Tanaka has shown her determination in disclosing the unsavory dealings of some of her staff and supporting the cut in secret diplomatic funds that have been the source of the scandals. Firing senior personnel who are directly or indirectly tainted by these scandals is further proof of her resoluteness.

But while change must be radical, it also must be carried out sensitively. There is no point in enhancing the current general bureaucracy-bashing wave. Bureaucracy is not inherently bad.

It has developed serious faults because of a lack of political oversight by politicians elected by citizens who wanted more from their candidates than was good for the country as a whole.

Reform also has to be carried out by winning over the most promising and key senior bureaucrats, not by alienating all Foreign Ministry staff.

The third problem is entirely of Tanaka's making and casts doubts on whether she can contribute to solving other problems.

Tanaka has a reputation for being inconsistent, emotional and bad at handling staff.
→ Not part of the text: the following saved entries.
/-- DEN_DEMOTE_FLASH: an idle page of a parked continuation moves to the flash tier, its TSTATE written first
(R326, R327). -/
def execDenDemoteFlash (page : Dword) (s : State) : Host.Outcome State Fault Refusal :=
  s.run fun g c =>
    if !c.mayDemoteFlash page then .next c
    else
      match c.pageEntry page with
      | none => .next c
      | some e =>
        let die := pageDie page
        let off := pageOffset page
        let moved := Chip.copyToFlash (c.writeTstate (heapLoc die off) (heapKey die (entryAddr e)) 2) page e
        match moved with
        | (false, _) => .next (c.denEvent die)
        | (true, c) =>
          let c := (c.setEntry die off false (moveEntry 0 2)).dropSpots (heapKey die (entryAddr e)) (2 ^ 21)
          let me := c.tid
          andThen (Chip.withdrawPage g page (c.threads.map (·.1)) { c with tcopies := tableErase c.tcopies page }) fun c =>
            .next (c.focus me)

/-! ## Wake writes of the host, and staged promotion (R330 to R335) -/

/-- WAKE_WRITE: an 8-byte write of the host to a wake slot, with its release at `.sy` (R330). -/
def execWakeWrite (key : BitVec 20) (reply : HostReply) (s : State) : Host.Outcome State Fault Refusal :=
  s.run fun g c =>
    if !g.denwin.getLsbD 0 then .next c
    else
      let (n, c) := c.release (.host reply.port) .outside 5
      .next (c.wakeWrite g key reply.value n).2

/-- The task of a woken entry whose stages 1 and 2 have ended is ready to resume, and the entry is FREE (R325, R332). -/
def Chip.freeEntry (c : Chip) (key : BitVec 20) : Chip :=
  match tableGet c.den key with
  | some (.woken k reply rel (some frame) [] _) =>
    let saved := { k.saved with frame := frame, image := filled k.frame reply, tokens := [rel], resume := .ready }
    { c with den := tableErase c.den key, saved := c.saved ++ [saved] }
  | _ => c

/-- DEN_STAGE1_FRAME: a woken continuation's contents go into a frame of its park cluster's die (R332, stage 1). -/
def execDenStage1Frame (key : BitVec 20) (s : State) : Host.Outcome State Fault Refusal :=
  s.run fun g c =>
    match tableGet c.den key with
    | some (.woken k reply rel none s2 s3) =>
      let die := k.saved.cluster.die
      let frames := c.framesFree die
      let (i, c) := c.draw frames.length
      match frames[i]? with
      | none => .next c
      | some f =>
        let d := c.die die
        let frame := d.fpbase + BitVec.ofNat 64 (2048 * f)
        match c.frameSpots g frame with
        | (.waits, c) => .next c
        | (home, c) =>
          let c := c.setDie die { c.die die with fptaken := f :: d.fptaken }
          let c := c.writeFrame (.task k.saved.task.id) home (filled k.frame reply)
          .next (Chip.freeEntry { c with den := tableSet c.den key (.woken k reply rel (some frame) s2 s3) } key)
    | _ => .next c

/-- A woken entry after a page of it is home: stage 3 begins when stage 2 ends, and outlives the entry (R332, R335). -/
def Chip.stageHome (page : Dword) (c : Chip) (key : BitVec 20) : Chip :=
  match tableGet c.den key with
  | some (.woken k reply rel frame s2 s3) =>
    if !s2.contains page then c
    else
      let left := s2.filter fun p => decide (p ≠ page)
      if !left.isEmpty then { c with den := tableSet c.den key (.woken k reply rel frame left s3) }
      else
        let die := k.saved.cluster.die
        let c := { c with den := tableSet c.den key (.woken k reply rel frame [] []) }
        let c := if s3.isEmpty then c.denEvent die else { c with stage3 := c.stage3 ++ [⟨die, s3⟩] }
        c.freeEntry key
  | _ => c

/-- A stage 3 after a page of it is home; its end is an event of its die (R335). -/
def Chip.stage3Home (page : Dword) (c : Chip) : List Stage3 → Chip
  | [] => { c with stage3 := [] }
  | x :: rest =>
    let c := Chip.stage3Home page c rest
    let left := x.pages.filter fun p => decide (p ≠ page)
    if left.isEmpty then c.denEvent x.die else { c with stage3 := { x with pages := left } :: c.stage3 }

/-- A page is home in TIER 0: it leaves the lists of every stage that has reached it and of the pages asked for (R332,
R333). Tasks saved for it become ready under R90. -/
def Chip.pageHome (c : Chip) (page : Dword) : Chip :=
  let c := Chip.stage3Home page c c.stage3
  let c := (c.den.map (·.1)).foldl (Chip.stageHome page) c
  { c with promoting := c.promoting.filter fun p => decide (p ≠ page) }

/-- A page's promotion is asked for: by an access or a walk, or by a stage that has begun (R90, R324, R332). -/
def Chip.promotes (c : Chip) (page : Dword) : Bool :=
  c.promoting.contains page || (c.stage3.any fun x => x.pages.contains page) ||
    c.den.any fun d => match d.2 with | .woken _ _ _ _ s2 _ => s2.contains page | _ => false

/-- What a saved task still waits for once a page is home (R90); a stop of several jobs waits until every page of theirs is home
together (R352). -/
def Resume.without (page : Dword) : Resume → Resume
  | .page p => if p = page then .ready else .page p
  | r => r
/-- Tasks saved for a page become ready (R90). -/
def Chip.readyFor (c : Chip) (page : Dword) : Chip :=
  { c with saved := c.saved.map fun (k : Saved) => { k with resume := k.resume.without page } }

/-- PAGE_PROMOTION_DONE: a page that is asked for reaches TIER 0 (R332); one that has no entry any more counts as done
(log 25). -/
def execPagePromotionDone (page : Dword) (s : State) : Host.Outcome State Fault Refusal :=
  s.run fun _ c =>
    if !c.promotes page then .next c
    else
      match c.pageEntry page with
      | none => .next ((c.pageHome page).readyFor page)
      | some e =>
        if entryTier e = 0 then .next ((c.pageHome page).readyFor page)
        else
          match c.promote page e with
          | (true, c) => .next ((c.pageHome page).readyFor page)
          | (false, c) => .next c

end Sys2Proof.Machine
end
Showing the human face of diplomacy can be an asset in handling foreign nations, and having a woman head the Foreign Ministry of such a male-dominated society is particularly impressive. But it is counterproductive if it confirms latent prejudices about women being unstable and emotional.

I am sure Tanaka is aware of these problems, but it is unclear whether she has the strength to overcome her own weaknesses as well as those left for her by others.

I argue the current situation warrants giving her another chance, because she is the ideal person to strongly address diplomatic and corruption problems and because Koizumi will only part with her if she becomes an intolerable liability.

The author is a professor at Newcastle University in England and specializes in Japanese foreign and security policies.